Information supplied —
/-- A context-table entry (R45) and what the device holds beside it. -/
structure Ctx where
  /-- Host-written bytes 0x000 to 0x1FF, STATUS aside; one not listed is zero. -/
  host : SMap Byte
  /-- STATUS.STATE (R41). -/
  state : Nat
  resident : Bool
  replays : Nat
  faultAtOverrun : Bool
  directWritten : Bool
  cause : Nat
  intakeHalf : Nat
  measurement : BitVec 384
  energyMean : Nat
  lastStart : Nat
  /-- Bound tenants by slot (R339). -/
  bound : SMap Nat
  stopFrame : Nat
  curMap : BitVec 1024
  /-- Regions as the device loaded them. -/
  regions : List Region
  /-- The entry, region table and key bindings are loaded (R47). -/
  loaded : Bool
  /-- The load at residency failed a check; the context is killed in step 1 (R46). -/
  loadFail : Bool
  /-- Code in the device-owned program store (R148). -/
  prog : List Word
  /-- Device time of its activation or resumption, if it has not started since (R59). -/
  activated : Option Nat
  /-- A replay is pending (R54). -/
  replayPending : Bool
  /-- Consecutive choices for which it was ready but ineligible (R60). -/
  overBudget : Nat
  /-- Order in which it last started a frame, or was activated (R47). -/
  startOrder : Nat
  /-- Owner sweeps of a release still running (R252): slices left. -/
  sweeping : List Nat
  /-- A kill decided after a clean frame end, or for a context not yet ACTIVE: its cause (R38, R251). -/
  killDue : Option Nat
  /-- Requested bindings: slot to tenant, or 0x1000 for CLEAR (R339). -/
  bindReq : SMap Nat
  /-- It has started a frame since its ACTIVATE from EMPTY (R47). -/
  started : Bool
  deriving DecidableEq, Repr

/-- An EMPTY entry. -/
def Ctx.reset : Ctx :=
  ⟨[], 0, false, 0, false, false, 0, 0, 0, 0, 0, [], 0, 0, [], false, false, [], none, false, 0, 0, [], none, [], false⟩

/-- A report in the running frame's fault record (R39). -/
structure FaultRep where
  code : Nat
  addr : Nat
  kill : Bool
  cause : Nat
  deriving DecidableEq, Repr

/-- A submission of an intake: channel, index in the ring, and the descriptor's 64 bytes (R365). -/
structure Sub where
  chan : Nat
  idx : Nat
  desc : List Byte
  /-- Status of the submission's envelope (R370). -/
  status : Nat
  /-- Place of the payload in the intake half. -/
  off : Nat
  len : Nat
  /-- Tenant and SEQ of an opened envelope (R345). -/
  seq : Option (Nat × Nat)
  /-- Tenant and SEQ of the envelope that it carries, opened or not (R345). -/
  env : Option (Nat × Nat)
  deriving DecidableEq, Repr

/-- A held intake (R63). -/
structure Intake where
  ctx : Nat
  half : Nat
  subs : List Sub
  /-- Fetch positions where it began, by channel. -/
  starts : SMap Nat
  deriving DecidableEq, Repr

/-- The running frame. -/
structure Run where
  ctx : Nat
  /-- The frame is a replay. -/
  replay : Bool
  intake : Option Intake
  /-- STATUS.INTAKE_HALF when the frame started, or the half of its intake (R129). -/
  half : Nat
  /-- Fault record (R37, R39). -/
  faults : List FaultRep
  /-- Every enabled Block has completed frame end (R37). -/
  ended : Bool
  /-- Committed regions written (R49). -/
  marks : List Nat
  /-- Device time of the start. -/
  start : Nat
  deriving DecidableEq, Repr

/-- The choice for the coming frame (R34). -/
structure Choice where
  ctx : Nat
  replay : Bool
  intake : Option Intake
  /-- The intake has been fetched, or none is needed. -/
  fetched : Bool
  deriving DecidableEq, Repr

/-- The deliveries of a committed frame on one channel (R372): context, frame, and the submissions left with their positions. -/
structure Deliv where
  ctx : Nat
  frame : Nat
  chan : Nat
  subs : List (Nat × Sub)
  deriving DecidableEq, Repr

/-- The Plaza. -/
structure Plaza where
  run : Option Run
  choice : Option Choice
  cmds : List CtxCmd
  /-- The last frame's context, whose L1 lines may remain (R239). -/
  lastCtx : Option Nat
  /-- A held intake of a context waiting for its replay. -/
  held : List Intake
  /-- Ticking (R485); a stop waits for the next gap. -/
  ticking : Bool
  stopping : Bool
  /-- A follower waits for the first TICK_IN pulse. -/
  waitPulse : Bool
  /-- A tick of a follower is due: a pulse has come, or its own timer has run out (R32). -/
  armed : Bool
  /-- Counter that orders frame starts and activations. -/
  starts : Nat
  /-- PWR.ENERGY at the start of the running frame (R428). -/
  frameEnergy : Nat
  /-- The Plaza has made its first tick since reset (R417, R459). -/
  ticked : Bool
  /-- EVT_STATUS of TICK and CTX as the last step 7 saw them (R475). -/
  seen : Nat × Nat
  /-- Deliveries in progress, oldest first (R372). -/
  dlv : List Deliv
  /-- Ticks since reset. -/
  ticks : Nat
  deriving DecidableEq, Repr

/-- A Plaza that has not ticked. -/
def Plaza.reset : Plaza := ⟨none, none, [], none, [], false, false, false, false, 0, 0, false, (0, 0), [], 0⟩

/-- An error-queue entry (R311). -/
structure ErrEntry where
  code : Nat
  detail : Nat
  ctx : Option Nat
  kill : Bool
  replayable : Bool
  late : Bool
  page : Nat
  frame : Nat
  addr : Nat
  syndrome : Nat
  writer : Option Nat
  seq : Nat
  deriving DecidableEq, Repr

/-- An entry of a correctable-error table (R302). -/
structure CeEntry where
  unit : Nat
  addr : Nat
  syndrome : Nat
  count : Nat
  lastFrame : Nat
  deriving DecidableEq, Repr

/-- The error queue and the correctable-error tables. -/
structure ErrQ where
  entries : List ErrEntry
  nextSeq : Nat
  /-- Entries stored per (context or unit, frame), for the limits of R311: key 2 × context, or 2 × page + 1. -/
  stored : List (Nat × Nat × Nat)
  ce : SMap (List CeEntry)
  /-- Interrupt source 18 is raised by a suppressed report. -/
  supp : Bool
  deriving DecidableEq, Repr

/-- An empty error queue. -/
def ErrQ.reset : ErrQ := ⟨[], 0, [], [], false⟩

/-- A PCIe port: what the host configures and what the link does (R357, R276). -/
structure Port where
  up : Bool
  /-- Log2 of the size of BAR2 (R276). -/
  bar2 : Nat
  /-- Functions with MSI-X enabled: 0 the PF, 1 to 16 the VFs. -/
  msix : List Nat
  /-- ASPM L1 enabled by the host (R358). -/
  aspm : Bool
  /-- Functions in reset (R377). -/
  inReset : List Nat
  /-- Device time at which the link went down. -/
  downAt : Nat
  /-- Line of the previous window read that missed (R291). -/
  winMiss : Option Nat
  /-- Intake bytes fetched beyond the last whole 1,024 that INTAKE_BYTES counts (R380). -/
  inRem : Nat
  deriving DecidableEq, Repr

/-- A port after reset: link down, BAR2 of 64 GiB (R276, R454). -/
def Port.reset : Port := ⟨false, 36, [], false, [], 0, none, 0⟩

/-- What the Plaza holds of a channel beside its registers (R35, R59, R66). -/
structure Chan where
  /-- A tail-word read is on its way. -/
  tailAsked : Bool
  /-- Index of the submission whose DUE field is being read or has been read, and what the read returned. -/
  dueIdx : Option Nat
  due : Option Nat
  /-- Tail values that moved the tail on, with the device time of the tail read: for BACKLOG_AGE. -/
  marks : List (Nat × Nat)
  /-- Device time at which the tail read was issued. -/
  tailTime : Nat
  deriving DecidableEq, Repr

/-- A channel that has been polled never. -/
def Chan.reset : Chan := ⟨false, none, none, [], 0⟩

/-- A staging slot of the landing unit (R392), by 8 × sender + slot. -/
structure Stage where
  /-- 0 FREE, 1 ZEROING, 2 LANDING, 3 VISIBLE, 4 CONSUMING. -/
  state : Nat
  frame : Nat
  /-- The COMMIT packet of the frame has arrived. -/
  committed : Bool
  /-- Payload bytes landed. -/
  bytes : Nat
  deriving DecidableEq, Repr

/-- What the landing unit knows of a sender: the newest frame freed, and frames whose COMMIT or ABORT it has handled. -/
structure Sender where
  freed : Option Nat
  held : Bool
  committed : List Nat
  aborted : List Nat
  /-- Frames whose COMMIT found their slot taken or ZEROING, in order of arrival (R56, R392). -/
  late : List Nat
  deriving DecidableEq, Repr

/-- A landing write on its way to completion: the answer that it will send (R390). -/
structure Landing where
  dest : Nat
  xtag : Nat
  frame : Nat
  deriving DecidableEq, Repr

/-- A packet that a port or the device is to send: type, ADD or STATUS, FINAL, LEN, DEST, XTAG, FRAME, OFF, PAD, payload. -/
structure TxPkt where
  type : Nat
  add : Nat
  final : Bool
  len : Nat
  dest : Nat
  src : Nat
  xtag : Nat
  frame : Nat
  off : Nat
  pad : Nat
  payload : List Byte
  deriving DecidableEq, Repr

Work task —
From the records above, repeat exactly the lines from the one with "measurement : BitVec 384" through the one with "EMPTY entry. -/", both included.

Answer to this task —
  measurement : BitVec 384
  energyMean : Nat
  lastStart : Nat
  /-- Bound tenants by slot (R339). -/
  bound : SMap Nat
  stopFrame : Nat
  curMap : BitVec 1024
  /-- Regions as the device loaded them. -/
  regions : List Region
  /-- The entry, region table and key bindings are loaded (R47). -/
  loaded : Bool
  /-- The load at residency failed a check; the context is killed in step 1 (R46). -/
  loadFail : Bool
  /-- Code in the device-owned program store (R148). -/
  prog : List Word
  /-- Device time of its activation or resumption, if it has not started since (R59). -/
  activated : Option Nat
  /-- A replay is pending (R54). -/
  replayPending : Bool
  /-- Consecutive choices for which it was ready but ineligible (R60). -/
  overBudget : Nat
  /-- Order in which it last started a frame, or was activated (R47). -/
  startOrder : Nat
  /-- Owner sweeps of a release still running (R252): slices left. -/
  sweeping : List Nat
  /-- A kill decided after a clean frame end, or for a context not yet ACTIVE: its cause (R38, R251). -/
  killDue : Option Nat
  /-- Requested bindings: slot to tenant, or 0x1000 for CLEAR (R339). -/
  bindReq : SMap Nat
  /-- It has started a frame since its ACTIVATE from EMPTY (R47). -/
  started : Bool
  deriving DecidableEq, Repr

/-- An EMPTY entry. -/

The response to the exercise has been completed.